# PROBLEM REQUIREMENTS
Every line in the data below from the one containing "reaches 0 (R89). -/" down to the one containing "(addr : BitVec 6)", both included, must be retyped exactly; no other line is to appear.

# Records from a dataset
====================
-- ==== Sys2Proof/Syntax.lean ====
section
/-! DEFINITION. The commands of the part, one constructor per row of spec/opcode_table.json, and the names their operands use:
the 64 registers of the window (08, section 5), the eleven 16-bit views (R144) and the five writable 16-bit values (R145). -/

namespace Sys2Proof

/-- The 64 addresses of the register window by name, in address order (08, section 5: "Every address of the window is assigned"). -/
inductive Reg where
  | grant | winner | take | latchHdr | latchSrc | latchDatum | latchStampL | latchStampH
  | latchMissed | stackDepth | cmdStatus | endService | unwind | flush | clear | postSrc
  | post | floor | agePeriodL | agePeriodH | tbDivL | tbDivH | tbCtrl | stampL
  | stampH | freeCount | lowMark | alertFlags | alertEnable | alertSource | lineRawL | lineRawH
  | lineQualL | lineQualH | timerSel | timerPeriodL | timerPeriodH | timerCountL | timerCountH | timerCtrl
  | timerArm | timerStop | budgetSel | budgetL | budgetH | budgetAction | ctxSel | ctxSrc
  | ctxClass | ctxBid | ctxStampL | ctxStampH | ctxTaken | ctxBudgetL | ctxBudgetH | ctxBstate
  | srcSel | srcCfg | srcClass | srcQuota | srcLine | srcState | srcMissed | srcBid
  deriving DecidableEq, Repr

/-- The 16-bit views, each with a read latch of its own (R144). -/
inductive View where
  | latchStamp | agePeriod | tbDiv | stamp | lineRaw | lineQual | timerPeriod | timerCount | budget | ctxStamp | ctxBudget
  deriving DecidableEq, Repr

/-- The writable 16-bit values, each with a holding byte of its own (R145). -/
inductive WideValue where
  | agePeriod | tbDiv | stamp | timerPeriod | budget
  deriving DecidableEq, Repr

/-- The commands. A `b : Byte` is the byte written on D7 to D0. -/
inductive Instr where
  /-- RESET_N goes low (R150). -/
  | resetNLow
  /-- RESET_N is released (R150). -/
  | resetNRelease
  /-- The CLK count reaches the tick period (R65); bit k of `lines` is the level of LNk that the tick samples (R46). -/
  | tick (lines : Word)
  /-- The count of timer `n` reaches 0 (R75). -/
  | timerExpiry (n : Fin 4)
  /-- The aging count reaches 0 (R89). -/
  | agingExpiry
  /-- The remaining count of the top context reaches 0 (R132). -/
  | budgetExpiry
  /-- A read of GRANT (R107). -/
  | grant
  /-- An acknowledge cycle, with the levels of CS_N and A5 to A0 during it (R143). -/
  | acknowledgeCycle (csN : Bool) (addr : BitVec 6)
  /-- A read of TAKE (R113). -/
  | take
  /-- A write of END_SERVICE (R119). -/
  | endService (b : Byte)
  /-- A write of UNWIND (R122). -/
  | unwind (b : Byte)
  /-- A write of FLUSH (R20). -/
  | flush (b : Byte)
  /-- A write of CLEAR (R149). -/
  | clear (b : Byte)
  /-- A write of POST (R80). -/
  | post (b : Byte)
  /-- A write of TIMER_ARM (R73). -/
  | timerArm (b : Byte)
  /-- A write of TIMER_STOP (R74). -/
  | timerStop (b : Byte)
  /-- A write of SRC_CFG (R37). -/
  | srcCfg (b : Byte)
  /-- A write of SRC_CLASS (R29). -/
  | srcClass (b : Byte)
  /-- A write of SRC_QUOTA (R30). -/
  | srcQuota (b : Byte)
  /-- A write of SRC_LINE (R39). -/
  | srcLine (b : Byte)
  /-- A write of FLOOR (R93). -/
  | floor (b : Byte)
  /-- A write of AGE_PERIOD H (R87). -/
  | agePeriodH (b : Byte)
  /-- A write of TB_DIV H (R65). -/
  | tbDivH (b : Byte)
  /-- A write of TB_CTRL (R66). -/
  | tbCtrl (b : Byte)
  /-- A write of STAMP H (R68). -/
  | stampH (b : Byte)
  /-- A write of TIMER_PERIOD H (R76). -/
  | timerPeriodH (b : Byte)
  /-- A write of TIMER_CTRL (R76). -/
  | timerCtrl (b : Byte)
  /-- A write of BUDGET H (R127). -/
  | budgetH (b : Byte)
  /-- A write of BUDGET_ACTION (R128). -/
  | budgetAction (b : Byte)
  /-- A write of LOW_MARK (R6). -/
  | lowMark (b : Byte)
  /-- A write of ALERT_FLAGS (R136). -/
  | alertFlags (b : Byte)
  /-- A write of ALERT_ENABLE (R137). -/
  | alertEnable (b : Byte)
  /-- A write of the low byte of a writable 16-bit value (R145). -/
  | holdingByteWrite (v : WideValue) (b : Byte)
  /-- A read of the low byte of a 16-bit view (R144). -/
  | lowByteRead (v : View)
  /-- A write to a register with no row of its own (R142). -/
  | registerWrite (r : Reg) (b : Byte)
  deriving DecidableEq, Repr

end Sys2Proof
end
====================
# OUTPUT OF THE TASK
  /-- The aging count reaches 0 (R89). -/
  | agingExpiry
  /-- The remaining count of the top context reaches 0 (R132). -/
  | budgetExpiry
  /-- A read of GRANT (R107). -/
  | grant
  /-- An acknowledge cycle, with the levels of CS_N and A5 to A0 during it (R143). -/
  | acknowledgeCycle (csN : Bool) (addr : BitVec 6)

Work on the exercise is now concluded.